At this point, Harris was asked about what she might do on "Day One" of her presidency, should she be elected.

She said she would reinstate DACA status and protection to children of illegal immigrants, and extend protection for their parents from deportation, as well as help U.S. veterans on the first day in office.

"I would release the children from cages. I would get rid of the private detention centers," she declared.

Hickenlooper said he could not believe that in his lifetime children were being placed in cages and subsequently put up for adoption, adding that in his state they call that "kidnapping."

He said there would be facilities in place where women and children were kept together and that ICE would be reformed.

Williamson took that opportunity to wade in again, saying what is happening to the children by the U.S. government is a crime and said the president has attacked America's moral core of the country of helping a stranger.

Buttigieg later attacked Republicans and called out their hypocrisy of being Christians and yet smiling when families are separated at the border.

"For a party that associates itself with Christianity, to say that it is OK, to suggest that God would smile on the division of families at the hands of federal agents, that God would condone putting children in cages, has lost all claim to ever use religious language again," he said.
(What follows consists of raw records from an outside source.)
-- ==== Sys2Proof/Machine/Step.lean ====
section
/-! DEFINITION. One step: the oldest command the host has issued, decoded and executed (00_scope.md R5; 30_encoding.md R76). -/

namespace Sys2Proof.Machine

/-- Run the next command; with none issued, MBCOR waits and nothing changes (60_exceptions.md R171; 70_reset_and_hazards.md
R174; log entry 2). -/
def step (s : State) : Host.Outcome State Fault Refusal :=
  match s.nextCommand? with
  | some (c, s') => exec (decodeCommand c) s'
  | none => .next s

/-- The host's probe: the same command `decodeTableWord` decodes, issued as the next one to run (log entry 3). -/
def State.withFetchWord (s : State) (nbits w : Nat) : State := { s with cmds := tableCommand nbits w :: s.cmds }

end Sys2Proof.Machine
end

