-- ==== Sys2Proof/Laws/Accessors.lean ====
section
/-! SUPPORT. What the accessors' shared operations do: a read inside the buffer answers its bytes, any other is absent, and
neither ever faults (43_accessors.md R132 to R134). -/

namespace Sys2Proof.Machine

/-- A read is in range exactly when its last byte is present. -/
theorem inRange_iff (s : State) (d : Byte) (idx : Half) (k : Nat) :
    s.inRange d idx (k + 1) = true ↔ (s.byte? d (registerOffset idx + k)).isSome = true := by
  rw [byte?_isSome, decide_eq_true_eq]
  unfold State.inRange
  cases h : s.buffer? d with
  | none => simp [State.alloc, h, len_of_unknown h]
  | some b =>
    simp only [State.alloc, h, Option.isSome_some, Bool.true_and, decide_eq_true_eq]
    omega

/-- The bytes of an in-range read are all present. -/
theorem byte?_of_inRange {s : State} {d : Byte} {idx : Half} {n k : Nat} (h : s.inRange d idx n = true) (hk : k < n) :
    ∃ b, s.byte? d (registerOffset idx + k) = some b := by
  unfold State.inRange at h
  simp only [Bool.and_eq_true, decide_eq_true_eq] at h
  refine Option.isSome_iff_exists.mp ?_
  rw [byte?_isSome, decide_eq_true_eq]
  omega

theorem access2_present {s : State} {d : Byte} {idx : Half} {b0 b1 : Byte} (f : Byte → Byte → Word)
    (h0 : s.byte? d (registerOffset idx) = some b0) (h1 : s.byte? d (registerOffset idx + 1) = some b1) :
    access2 f d idx s = .ok { s with out := presentPorts (f b0 b1) } := by
  have hr : s.inRange d idx 2 = true := (inRange_iff s d idx 1).mpr (by simp [h1])
  simp [access2, fetch2, hr, storeRead_eq, h0, h1, readPorts, bind, Except.bind, pure, Except.pure]

theorem access2_absent {s : State} {d : Byte} {idx : Half} (f : Byte → Byte → Word) (h : s.inRange d idx 2 = false) :
    access2 f d idx s = .ok { s with out := Ports.default } := by
  simp [access2, fetch2, h, readPorts, bind, Except.bind, pure, Except.pure]

theorem access4_present {s : State} {d : Byte} {idx : Half} {b0 b1 b2 b3 : Byte} (f : Byte → Byte → Byte → Byte → Word)
    (h0 : s.byte? d (registerOffset idx) = some b0) (h1 : s.byte? d (registerOffset idx + 1) = some b1)
    (h2 : s.byte? d (registerOffset idx + 2) = some b2) (h3 : s.byte? d (registerOffset idx + 3) = some b3) :
    access4 f d idx s = .ok { s with out := presentPorts (f b0 b1 b2 b3) } := by
  have hr : s.inRange d idx 4 = true := (inRange_iff s d idx 3).mpr (by simp [h3])
  simp [access4, fetch4, hr, storeRead_eq, h0, h1, h2, h3, readPorts, bind, Except.bind, pure, Except.pure]

theorem access4_absent {s : State} {d : Byte} {idx : Half} (f : Byte → Byte → Byte → Byte → Word)
    (h : s.inRange d idx 4 = false) : access4 f d idx s = .ok { s with out := Ports.default } := by
  simp [access4, fetch4, h, readPorts, bind, Except.bind, pure, Except.pure]

/-- An accessor of width 2 always completes and changes the result ports alone. -/
theorem access2_spec (f : Byte → Byte → Word) (d : Byte) (idx : Half) (s : State) :
    ∃ v : Option Word, access2 f d idx s = .ok { s with out := readPorts v } ∧ v.isSome = s.inRange d idx 2 := by
  by_cases h : s.inRange d idx 2
  · obtain ⟨b0, h0⟩ := byte?_of_inRange h (show 0 < 2 by omega)
    obtain ⟨b1, h1⟩ := byte?_of_inRange h (show 1 < 2 by omega)
    exact ⟨some (f b0 b1), access2_present f h0 h1, by simp [h]⟩
  · rw [Bool.not_eq_true] at h
    exact ⟨none, access2_absent f h, by simp [h]⟩

/-- An accessor of width 4 always completes and changes the result ports alone. -/
theorem access4_spec (f : Byte → Byte → Byte → Byte → Word) (d : Byte) (idx : Half) (s : State) :
    ∃ v : Option Word, access4 f d idx s = .ok { s with out := readPorts v } ∧ v.isSome = s.inRange d idx 4 := by
  by_cases h : s.inRange d idx 4
  · obtain ⟨b0, h0⟩ := byte?_of_inRange h (show 0 < 4 by omega)
    obtain ⟨b1, h1⟩ := byte?_of_inRange h (show 1 < 4 by omega)
    obtain ⟨b2, h2⟩ := byte?_of_inRange h (show 2 < 4 by omega)
    obtain ⟨b3, h3⟩ := byte?_of_inRange h (show 3 < 4 by omega)
    exact ⟨some (f b0 b1 b2 b3), access4_present f h0 h1 h2 h3, by simp [h]⟩
  · rw [Bool.not_eq_true] at h
    exact ⟨none, access4_absent f h, by simp [h]⟩

end Sys2Proof.Machine
end

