theorem witness_StepRunsTheClassOfItsWindow :
    (awaiting 0 2).pend.valid = true ∧ 101 - (awaiting 0 2).pend.time > (awaiting 0 2).cfg.reqTimeout.toNat ∧
    100 - (awaiting 0 2).pend.time ≤ (awaiting 0 2).cfg.reqTimeout.toNat ∧ idle.pend.valid = false := by decide

theorem witness_NonEmptyRemainderConsumesFiveBytes :
    (awaiting 0 2).inv = true ∧ ∃ t, exec (.step (exc ++ [0xAA]) 1) (awaiting 0 2) = .next t ∧ t.out.rem ≠ [] :=
  ⟨by decide, _, rfl, by decide⟩

theorem witness_ResponseMaySplitAnywhere :
    (awaiting 0 2).pend.valid = true ∧ (awaiting 0 2).asm = [] ∧ rsp[1]? = some 0x04 ∧ (0x04 : Byte).toNat ≤ 0x80 ∧
    rsp[2]? = some 4 ∧ rsp.length = (4 : Byte).toNat + 5 ∧ 1 ≤ 8 ∧ 8 ≤ rsp.length - 1 ∧
    100 - (awaiting 0 2).pend.time ≤ (awaiting 0 2).cfg.reqTimeout.toNat := by decide

set_option maxRecDepth 4000 in
/-- A RESPONSE_STORED of device 1 at offsets 0 to 3 and a byte of device 1 at offset 4. -/
theorem witness_StoredBytesAreThoseReported :
    ∃ t, exec (.step rsp 1) { awaiting 0 2 with store := (holding 1 4096 4 [9]).store } = .next t ∧
      4 < ({ awaiting 0 2 with store := (holding 1 4096 4 [9]).store } : State).len 1 ∧
      (∀ e ∈ t.out.evt, e.code = 10 → e.dev = 1 → ¬(e.a.toNat ≤ 4 ∧ 4 < e.a.toNat + e.b.toNat)) := by
  refine ⟨_, rfl, by decide, ?_⟩
  decide +kernel

theorem witness_ReadRunsStepsUntilNoRemainder :
    (∃ s₁, exec (.step [1] 0) idle = .next s₁ ∧ s₁.out.rem = []) ∧
    (∃ s₁ s₂, exec (.step (exc ++ [1]) 0) idle = .next s₁ ∧ s₁.out.rem ≠ [] ∧ exec (.read s₁.out.rem 0) s₁ = .next s₂) :=
  ⟨⟨_, rfl, rfl⟩, _, _, rfl, by decide, rfl⟩

theorem witness_ReadTerminatesWithinItsBound :
    ([0xC0, 0xAA] : Window) ≠ [] ∧ idle.inv = true ∧ idle.pend.valid = false ∧
    ({ awaiting 0 2 with asm := [0x01, 0x04, 0x00, 0x22] } : State).inv = true := by decide

theorem witness_ObservedExchangeIsStored :
    Store.wf idle.store = true ∧ idle.pend.valid = false ∧ (0x80 : Byte).toNat ≤ 0x80 ∧ ([0xAB, 0xCD] : Window).length ≤ 255 ∧
    1 < ([0xAB, 0xCD] : Window).length ∧ 2 * (32767 : Half).toNat + 1 < 65536 := by decide

theorem witness_StepKeepsTheInvariant :
    ((awaiting 0 2).withFetchWord 64 0x03).inv = true ∧
    ∃ t, step ((awaiting 0 2).withFetchWord 64 0x03) = .next t := ⟨by decide, _, rfl⟩

theorem witness_AssemblyBufferStaysBounded :
    ({ awaiting 0 2 with asm := [1, 4, 4, 0, 0] }.withFetchWord 64 0x03).inv = true ∧
    ∃ t, step ({ awaiting 0 2 with asm := [1, 4, 4, 0, 0] }.withFetchWord 64 0x03) = .next t := ⟨by decide, _, rfl⟩

theorem witness_StoreLengthsAreLegalAndNeverShrink :
    (holding 1 4096 3 [1]).inv = true ∧ (holding 1 4096 3 [1]).alloc 1 = true ∧ (holding 1 4096 3 [1]).alloc 2 = false ∧
    (∃ t, step ((holding 1 4096 3 [1]).withFetchWord 64 0x03) = .next t) ∧
    (∀ c rest, ((holding 1 4096 3 [1]).withFetchWord 64 0x03).cmds = c :: rest → decode (.command c) ≠ .reset) := by
  refine ⟨by decide, by decide, by decide, ⟨_, rfl⟩, fun c rest h => ?_⟩
  injection h with h _
  subst h
  decide

/-- A capture; a cleared request; a request that stays pending. -/
theorem witness_PendingRequestLifetime :
    (idle.pend.valid = false ∧ ∃ t, exec (.step req 0) idle = .next t ∧ t.pend.valid = true) ∧
    ((awaiting 0 2).pend.valid = true ∧ ∃ t, exec (.step exc 1) (awaiting 0 2) = .next t ∧ t.pend.valid = false) ∧
    (∃ t, exec (.step [1] 1) (awaiting 0 2) = .next t ∧ t.pend.valid = true ∧ ∀ e ∈ t.out.evt, e.code ≠ 9) :=
  ⟨⟨rfl, _, rfl, rfl⟩, ⟨rfl, _, rfl, rfl⟩, _, rfl, rfl, by decide⟩

theorem witness_UnspecifiedPendingFieldsAreNeverRead :
    (⟨false, 9, 8, 7, req, 6⟩ : Pending).valid = (idle.withFetchWord 64 0x03).pend.valid ∧
    (idle.withFetchWord 64 0x03).pend.valid = false ∧ ∃ t, step (idle.withFetchWord 64 0x03) = .next t :=
  ⟨rfl, rfl, _, rfl⟩

theorem witness_DebugAffectsNothingButItsOwnRead :
    (Instr.cfgr 0x0000 ≠ .cfgr 0x0001) ∧ ∃ t, exec (.cfgr 0x0000) idle = .next t := ⟨by decide, _, rfl⟩

theorem witness_OnlyStoringInstructionsTouchTheStore :
    (∃ t, exec (.dump 1) (holding 1 4096 3 [1]) = .next t) ∧ (∀ w now, Instr.dump 1 ≠ .step w now ∧ Instr.dump 1 ≠ .read w now) ∧
    (∀ d n, Instr.dump 1 ≠ .extend d n) ∧ Instr.dump 1 ≠ .reset ∧ (∀ r rest, Instr.dump 1 ≠ .aResponse r rest) :=
  ⟨⟨_, rfl⟩, by simp, by simp, by simp, by simp⟩

theorem witness_RegistersChangeOnlyByTheirWriters :
    (∃ t, exec (.extend 1 0) idle = .next t) ∧ (∀ idx v, Instr.extend 1 0 ≠ .cfgw idx v) ∧ Instr.extend 1 0 ≠ .reset ∧
    (Instr.extend 1 0).isCommand = true ∧ (∀ w now, Instr.extend 1 0 ≠ .step w now ∧ Instr.extend 1 0 ≠ .read w now) :=
  ⟨⟨_, rfl⟩, by simp, by simp, rfl, by simp⟩

/-- Both sides of the equivalence, for CFGW at its boundary. -/
theorem witness_StatusIsIllegalOnlyThere :
    (Instr.cfgw 1 0).isCommand = true ∧ (∃ t, exec (.cfgw 1 0) idle = .next t ∧ t.out.status = .ok) ∧
    (∃ t, exec (.cfgw 2 0) idle = .next t ∧ t.out.status = .illegal) := ⟨rfl, ⟨_, rfl, rfl⟩, _, rfl, rfl⟩

theorem witness_EventCodesAreThoseOfTheTable :
    (Instr.step exc 0).isCommand = true ∧ ∃ t, exec (.step exc 0) idle = .next t ∧ t.out.evt ≠ [] :=
  ⟨rfl, _, rfl, by decide⟩

theorem witness_ExtendGrowsItsDevice : Store.wf (holding 1 4096 3 [1]).store = true ∧ (holding 1 4096 3 [1]).len 1 = 4096 := by
  decide

theorem witness_GrowthOverAnySequence :
    Store.wf idle.store = true ∧ ([(3, 0), (3, 4097), (3, 99999)].foldl (fun u c => extend c.1 c.2 u) idle).len 3 = 65536 ∧
    ((3 : Byte), 99999) ∈ [((3 : Byte), 0), (3, 4097), (3, 99999)] := by decide +kernel

theorem witness_GrowthLoopEndsWithinSixteenPasses :
    16 ≤ 16 ∧ growLoop 15 65535 0 = 61440 ∧ (4096 % 4096 = 0 ∧ 4096 ≤ 65536) ∧ (65536 % 4096 = 0 ∧ 4096 ≤ 65536) := by decide

/-- Each clause of the byte order has a state that selects it. -/
theorem witness_byte_orders : idle.order = .le ∧ ({ idle with order := .be } : State).order = .be := by decide

theorem witness_GetU16Value :
    (holding 1 4096 4094 [7]).byte? 1 (2 * (2047 : Half).toNat) = some 7 ∧
    (holding 1 4096 4094 [7]).byte? 1 (2 * (2047 : Half).toNat + 1) = some 0 ∧
    7 = (match (holding 1 4096 4094 [7]).order with
      | .le => (7 : Byte).toNat + (0 : Byte).toNat * 256
      | .be => (7 : Byte).toNat * 256 + (0 : Byte).toNat) ∧
    (holding 1 4096 0 []).len 1 < 2 * (2048 : Half).toNat + 2 ∧ idle.alloc 9 = false := by decide +kernel

theorem witness_GetI16Value :
    (holding 1 4096 2 [0x01, 0x80]).byte? 1 (2 * (1 : Half).toNat) = some 0x01 ∧
    (holding 1 4096 2 [0x01, 0x80]).byte? 1 (2 * (1 : Half).toNat + 1) = some 0x80 ∧
    32769 = (match (holding 1 4096 2 [0x01, 0x80]).order with
      | .le => (0x01 : Byte).toNat + (0x80 : Byte).toNat * 256
      | .be => (0x01 : Byte).toNat * 256 + (0x80 : Byte).toNat) ∧ idle.alloc 9 = false := by decide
Many of the candidates said if the only crime an immigrant committed was coming into the U.S. illegally, that immigrant should be welcomed in the U.S.

Civil Rights

But arguably the most emotionally charged moment of the night came when Harris directly challenged Biden, saying she was hurt that he touted accomplishments in the Senate he achieved working with notorious segregationists and did not oppose busing to desegregate public schools in the 1970s.

Biden fired back, saying that the senator mischaracterized his position and saying that he has supported the equal rights act for 25 years in office.

He said that he gave up his job at a law firm to go into public service and that "I ran because of civil rights."

The Spin Room

Right in the Ziff Opera House in Miami, Democratic and Republican leaders sat in the Spin Room to give their analysis and counterpoints of what the candidates said during the second debates on Thursday night.